Just at dawn each day, Johnse would open his eyes, yawn and vent an observation he had repeated regularly for three weeks:

"Well—I 'low I'll go up t' th' still long 'bout noontime, Buddy—air yo' a goin' long?—little Cap?"

Whereupon, Buddy would bring in the breakfast which old Slab had ready for him. Then Buddy would go to the "what-not" and get the treasured newspaper, and without protest, Johnse would read it all over to the boy, just as he had done each day since the paper had arrived. Logan, the audacious lawyer from the Blue-Grass, who had bearded the McGill faction in their own courthouse, had, thoughtfully, sent Johnse Hatfield a Frankfort newspaper, as a significant token of some sort of respect. The front side of this daily bore a picture, gotten up from description, of Johnse Hatfield. And under this spurious representation were three full-length columns presenting a graphic description of the "Bloodiest Clash in the History of Feudal Warfare," followed by details of the "Graveyard Massacre" by an eye-witness.

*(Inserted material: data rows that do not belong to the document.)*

-- ==== Sys2Proof/Machine/Inbox.lean ====
section
/-! DEFINITION. Inboxes (R392, R393, R397 to R402): configuration, reservations, token rows, void slots, head, the inbox gather, and the opening of return batches (R403). -/

namespace Sys2Proof.Machine

open Sys2Proof

/-! ### Reservations and waiters (R392, R393) -/

def inboxFree (x : Inbox) : Nat := x.nslots - (x.resv - x.head)

def inboxRef (s : State) (t i : Nat) : InboxRef := { gid := s.gid, tile := Fin.ofNat 256 t, inbox := Fin.ofNat 16 i }

/-- `k` slots are granted to a requester, the next in ring order. -/
def grantSlots (s : State) (t i : Nat) (src : Gid) (req k : Nat) : State :=
  let x := s.inbox t i
  let slots := (List.range k).map fun j => x.resv + j
  let s := s.updInbox t i fun x =>
    { x with resv := x.resv + k, granted := slots.foldl (fun m j => aput m j s.mono) x.granted }
  galSend s (.grant src req (inboxRef s t i) slots)

/-- Waiters are granted in order as slots free, partially where they must be (R393). -/
def serveWaiters : Nat → State → Nat → Nat → State
  | 0, s, _, _ => s
  | fuel + 1, s, t, i =>
    let x := s.inbox t i
    let free := inboxFree x
    match x.waiters with
    | [] => s
    | w :: ws =>
      if free = 0 then s
      else
        let k := min w.n free
        let rest := if k < w.n then { w with n := w.n - k } :: ws else ws
        serveWaiters fuel (grantSlots (s.updInbox t i fun x => { x with waiters := rest }) t i w.src w.req k) t i

def serveInbox (s : State) (t i : Nat) : State := serveWaiters 65 s t i

/-- A reservation request arrives (R380, R392, R393, R398): one slot for each trip in order, and what is not granted waits as
far as its entries say hold. -/
def execInboxReservation (t : TileId) (i : InboxNo) (src : Gid) (req n : Nat) (hold : List Bool) (rowBytes : Nat) (s : State) :
    Result :=
  .next (if s.power ≠ .run then s
    else
      let x := s.inbox t.val i.val
      if (s.tile t.val).oos || !x.en || 128 * x.pitch < rowBytes then galSend s (.refuse src req (inboxRef s t.val i.val))
      else
        let k := if x.waiters = [] then min n (inboxFree x) else 0
        let wait := (((hold.take n).drop k).filter id).length
        let s := grantSlots s t.val i.val src req k
        if 0 < wait && x.waiters.length < 64 then
          s.updInbox t.val i.val fun x => { x with waiters := x.waiters ++ [{ src := src, req := req, n := wait }] }
        else s)

/-! ### GAL_IBCFG and GAL_IBPTR (R397, R398) -/

/-- A write of GAL_IBCFG (R397). -/
def ibcfgWrite (s : State) (t i : Nat) (v : Word) : State :=
  let x := s.inbox t i
  let en := wbit v 63
  let x' := if x.resv ≠ x.head then { x with en := en }
    else { x with en := en, nslots := wfld v 40 12, pitch := wfld v 31 9, hdr := wfld v 16 15, rows := wfld v 0 12 }
  if en then serveInbox (s.updInbox t i fun _ => x') t i
  else x.waiters.foldl (fun s w => galSend s (.refuse w.src w.req (inboxRef s t i)))
    (s.updInbox t i fun _ => { x' with waiters := [] })

def ibcfgRead (x : Inbox) : Word := pack [(b2n x.en, 63), (x.nslots, 40), (x.pitch, 31), (x.hdr, 16), (x.rows, 0)]

/-- A write of GAL_IBPTR (R398): only a head between the old head and tail. -/
def ibptrWrite (s : State) (t i : Nat) (v : Word) : State :=
  let x := s.inbox t i
  let d := (wfld v 0 16 + 65536 - x.head % 65536) % 65536
  if d ≤ x.tail - x.head then serveInbox (s.updInbox t i fun x => { x with head := x.head + d }) t i else s

def ibptrRead (x : Inbox) : Word := pack [(x.tail % 65536, 16), (x.head % 65536, 0)]

def execGalIbcfg (t : TileId) (i : InboxNo) (v : Word) (s : State) : Result :=
  .next (if s.power = .run then ibcfgWrite s t.val i.val v else s)
def execGalIbptr (t : TileId) (i : InboxNo) (v : Word) (s : State) : Result :=
  .next (if s.power = .run then ibptrWrite s t.val i.val v else s)

/-! ### Filling slots (R398 to R400) -/

def rowOff (x : Inbox) (j : Nat) : Nat := 128 * x.rows + j % x.nslots * (128 * x.pitch)
def hdrOff (x : Inbox) (j : Nat) : Nat := 16 * x.hdr + 16 * (j % x.nslots)

/-- The 16 bytes of a header (R399). -/
def hdrBytes (h : RowHeader) (seq : Nat) : List Byte :=
  toBytes 2 h.origin.toNat ++ toBytes 2 (h.trip.toNat % 32768) ++ toBytes 1 (h.gen.toNat % 16) ++ toBytes 1 h.efmt.toNat ++
    toBytes 2 h.nb.toNat ++ toBytes 4 (h.expert.toNat % 2 ^ 20) ++ toBytes 4 seq

def hdrOf (bs : List Byte) : RowHeader :=
  { origin := BitVec.ofNat 16 (ofBytes (bs.take 2)), trip := BitVec.ofNat 16 (ofBytes ((bs.drop 2).take 2))
    gen := BitVec.ofNat 8 (ofBytes ((bs.drop 4).take 1)), efmt := BitVec.ofNat 8 (ofBytes ((bs.drop 5).take 1))
    nb := BitVec.ofNat 16 (ofBytes ((bs.drop 6).take 2)), expert := BitVec.ofNat 32 (ofBytes ((bs.drop 8).take 4)) }

/-- tail advances over filled slots in slot order (R400). -/
def advanceTail : Nat → Inbox → Inbox
  | 0, x => x
  | n + 1, x =>
    if x.filled.contains x.tail then
      advanceTail n { x with filled := x.filled.filter (· ≠ x.tail), tail := x.tail + 1 }
    else x

/-- A slot's header has been written: tail advances, and an arrival wakes a tile parked on the inbox (R400). -/
def slotFilled (s : State) (t i j : Nat) : State :=
  let old := (s.inbox t i).tail
  let s := s.updInbox t i fun x =>
    advanceTail (x.filled.length + 1) { x with filled := j :: x.filled, granted := adel x.granted j }
  if (s.inbox t i).tail = old then s else wakeCheck s t

/-- A write into the scratch of a tile, as far as it is backed (R24). -/
def scratchPut (s : State) (t off : Nat) (bs : List Byte) : State :=
  if off + bs.length ≤ scratchBytes s t then scratchWrite s t off bs else s

/-- A token row and its header land in a granted slot (R395, R400). A row longer than the slots fails its trip (R398). -/
def tokenRow (s : State) (t i slot : Nat) (hdr : RowHeader) (row : List Byte) : State :=
  let x := s.inbox t i
  if !ahas x.granted slot then s
  else if 128 * x.pitch < row.length then galSend s (.failure hdr.origin hdr.trip (BitVec.ofNat 8 gNoExpert))
  else
    let s := scratchPut s t (rowOff x slot) row
    let s := scratchPut s t (hdrOff x slot) (hdrBytes hdr (x.tail % 65536))
    galSend (slotFilled s t i slot) (.headerAck hdr.origin hdr.trip)

/-- A token row arrives. -/
def execTokenRow (t : TileId) (i : InboxNo) (slot : Nat) (hdr : RowHeader) (row : List Byte) (s : State) : Result :=
  .next (if s.power ≠ .run then s
    else holdBack s (some t.val) (.row i.val slot hdr row) (tokenRow · t.val i.val slot hdr row))

/-- A reserved slot without a header 100 us after its grant is written void (R400). -/
def voidSlot (s : State) (t i slot : Nat) : State :=
  let x := s.inbox t i
  match afind x.granted slot with
  | none => s
  | some at_ =>
    let s := s.reach (at_ + 100000)
    let void : RowHeader := { origin := 0, trip := 0, gen := 0, efmt := 0xFF, nb := 0, expert := 0 }
    slotFilled (scratchPut s t (hdrOff x slot) (hdrBytes void 0)) t i slot

def execVoidSlot (t : TileId) (i : InboxNo) (slot : Nat) (s : State) : Result :=
  .next (if s.power ≠ .run then s else holdBack s (some t.val) (.void i.val slot) (voidSlot · t.val i.val slot))

/-! ### The inbox gather (R401, R402) -/

/-- Slots that a gather takes, with their headers, and where it stops: slots from `j` on, `n` of them, at most `room` rows. -/
def gatherScan (s : State) (t : Nat) (x : Inbox) : Nat → Nat → Nat → Option RowHeader → Except AccErr (List (Nat × RowHeader) × Nat)
  | 0, j, _, _ => .ok ([], j)
  | n + 1, j, room, first =>
    if room = 0 then .ok ([], j)
    else match scratchRead s t (hdrOff x j) 16 with
      | .error e => .error e.1
      | .ok bs =>
        let h := hdrOf bs
        if h.efmt = 0xFF then gatherScan s t x n (j + 1) room first
        else
          let same := match first with | some f => f.efmt = h.efmt && f.nb = h.nb | none => true
          if !same then .ok ([], j)
          else match gatherScan s t x n (j + 1) (room - 1) (some (first.getD h)) with
            | .error e => .error e
            | .ok (rs, k) => .ok ((j, h) :: rs, k)

/-- The scratch offset of element e of row m under SKEW: chunk e / 32, position k of line m + k (R292, R402). -/
def skewOff (dst stride line sz m e : Nat) : Nat := dst + e / 32 * stride + (m + e % 32) * line + e % 32 * sz

/-- The bytes that the gather writes for row m (R402): offset and bytes. -/
def gatherRow (skew : Bool) (dst pitch sz m : Nat) (row : List Byte) : List (Nat × List Byte) :=
  if skew then
    (List.range (row.length / sz)).map fun e => (skewOff dst pitch (32 * sz) sz m e, (row.drop (e * sz)).take sz)
  else [(dst + m * pitch, row)]

/-- `gibgat` runs (R402). -/
def gatherStart (s : State) (t : Nat) (e : Cp1Entry) (bs : List Byte) : State :=
  let ctl := blkHalf bs 0
  let p0 := blkWord bs 0x10
  let skew := fld ctl 24 1 = 1
  let nmax := wfld p0 0 9
  let dst := blkWord bs 0x08
  let pitch := wfld p0 32 32
  let hl := blkWord bs 0x18
  let i := fld ctl 0 4
  let x := s.inbox t i
  let stop := fun (s : State) (c d : Nat) => refuseOp s t e bs c d
  let bad := fld ctl 28 4 ≠ 0 || fld ctl 4 20 ≠ 0 || wfld p0 9 23 ≠ 0 || nmax = 0 || (if skew then 128 else 256) < nmax ||
    wfld hl 0 4 ≠ 0 || blkWord bs 0x20 ≠ 0 || blkWord bs 0x28 ≠ 0 || (fld ctl 27 1 = 1 && wfld (blkWord bs 0x30) 0 3 ≠ 0)
  if bad then stop s gDesc 0
  else match gatherScan s t x (x.tail - x.head) x.head nmax none with
    | .error err => stop (requestSound s (scratchRow t (hdrOff x x.head))) (accCode gAddr err) 0
    | .ok (rows, upTo) =>
      let m := rows.length
      let f := (rows.head?.map (·.2)).getD { origin := 0, trip := 0, gen := 0, efmt := 0, nb := 0, expert := 0 }
      let sz := fmtSize f.efmt.toNat
      let len := f.nb.toNat * 32 * sz
      let line := 32 * sz
      let skewBad := skew && m ≠ 0 && (sz = 0 || sz = 8 || pitch % line ≠ 0 || dst.toNat % line ≠ 0)
      let last := if skew then (f.nb.toNat - 1) * pitch + (m + 31) * line else (m - 1) * pitch + len
      if skewBad then stop s gDesc 0
      else match sigErr s t e.task bs with
        | some c => stop s c 0
        | none => match (if m = 0 then none else placeErr s t e.task hl (16 * m) rightW gDstWin) with
          | some c => stop s c 0
          | none =>
            if m ≠ 0 && scratchBytes s t < dst.toNat + last then stop s gAddr 0
            else
              let src := rows.map fun r => scratchRead s t (rowOff x r.1) len
              match src.findSome? fun r => match r with | .error q => some q | .ok _ => none with
              | some q => stop s (accCode gAddr q.1) 0
              | none =>
                let data := src.map fun r => match r with | .ok b => b | .error _ => []
                match ((List.range m).zip (rows.zip data)).foldl (fun (acc : State × Option Nat) q =>
                  if acc.2.isSome then acc
                  else match agentWrite acc.1 t (hl + BitVec.ofNat 64 (16 * q.1)) ((match scratchRead acc.1 t (hdrOff x q.2.1.1) 16 with
                    | .ok b => b
                    | .error _ => [])) with
                  | (s, some e) => (s, some (accCode gBlock e.1))
                  | (s, none) => ((gatherRow skew dst.toNat pitch sz q.1 q.2.2).foldl (fun s w => scratchWrite s t w.1 w.2) s, none))
                  (s, none) with
                | (s, some c) => stop s c 0
                | (s, none) =>
                  let s := if fld ctl 25 1 = 1 then
                      serveInbox (s.updInbox t i fun x => { x with head := upTo }) t i
                    else s
                  stop s 0 m

/-! ### Return batches (R403) -/

/-- rs2 of `greturn` in range (R403). -/
def returnShape (w : Word) : Bool := wfld w 16 48 = 0 && wfld w 5 3 = 0

/-- A batch stands open from the issue of its `greturn`, so that drains issued after it pair with it (R404). -/
def openBatch (p : Port1) (w : Word) : Port1 :=
  { p with
    batches := p.batches ++ [{ id := p.nextBatch, rows := wfld w 0 5 + 1, nb := wfld w 8 8 + 1, headers := [], ok := false,
                               started := false, paired := 0, done := 0 }]
    nextBatch := p.nextBatch + 1 }

/-- The start of the oldest `greturn`: headers are read and compared (R403). -/
def returnStart (s : State) (t : Nat) (e : Cp1Entry) : State :=
  match (s.tile t).port.batches.find? fun b => !b.started with
  | none => s
  | some b =>
    let put := fun (s : State) (b' : Batch) (rfail : Option Nat) => s.updPort t fun p =>
      { p with batches := p.batches.map fun x => if x.id = b.id then b' else x
               rfail := match rfail with | some c => BitVec.ofNat 8 c | none => p.rfail }
    match agentRead s t e.r1 (16 * b.rows) with
    | (s, .error x) => galFail (put s { b with started := true } (some gBlock)) t (accCode 0 x.1) x.2
    | (s, .ok bs) =>
      let hs := (List.range b.rows).map fun r => hdrOf ((bs.drop (16 * r)).take 16)
      let live := hs.filter fun h => h.efmt ≠ 0xFF
      if live.length = b.rows && hs.all fun h => h.nb.toNat = b.nb then
        put s { b with started := true, ok := true, headers := hs } none
      else
        let s := put s { b with started := true, headers := hs } (some gShape)
        live.foldl (fun s h => galSend s (.failure h.origin h.trip (BitVec.ofNat 8 gShape))) s

/-- The batch that the next GAL drain pairs with (R404). -/
def pairBatch (p : Port1) : Option Batch := p.batches.find? fun b => decide (b.paired < b.nb)

/-- Drain `d` of a batch carries its rows (R404): one fragment to each row's origin, or nothing. -/
def sendDrain (s : State) (t : Nat) (b : Batch) (d fmt : Nat) (rows : List (List Word)) : State :=
  let s := if b.ok then
      (b.headers.zip rows).foldl (fun s q =>
        galSend s (.fragment q.1.origin q.1.trip q.1.gen d (BitVec.ofNat 4 fmt) q.2)) s
    else s
  s.updPort t fun p =>
    { p with batches := (p.batches.map fun x => if x.id = b.id then { x with done := x.done + 1 } else x).filter fun x =>
        !(x.id = b.id && decide (x.nb ≤ x.done)) }

end Sys2Proof.Machine
end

According to these reporters, out of some eighty-eight men, who dashed down the road on that fateful night to slaughter the Lutts clan, forty-two of them never got away alive from the graveyard facade.

To Buddy Lutts' keen appreciation, the only flaw in this wholesome narrative was the printed rumor that Sap McGill had escaped and was slowly recuperating over in Southpaw.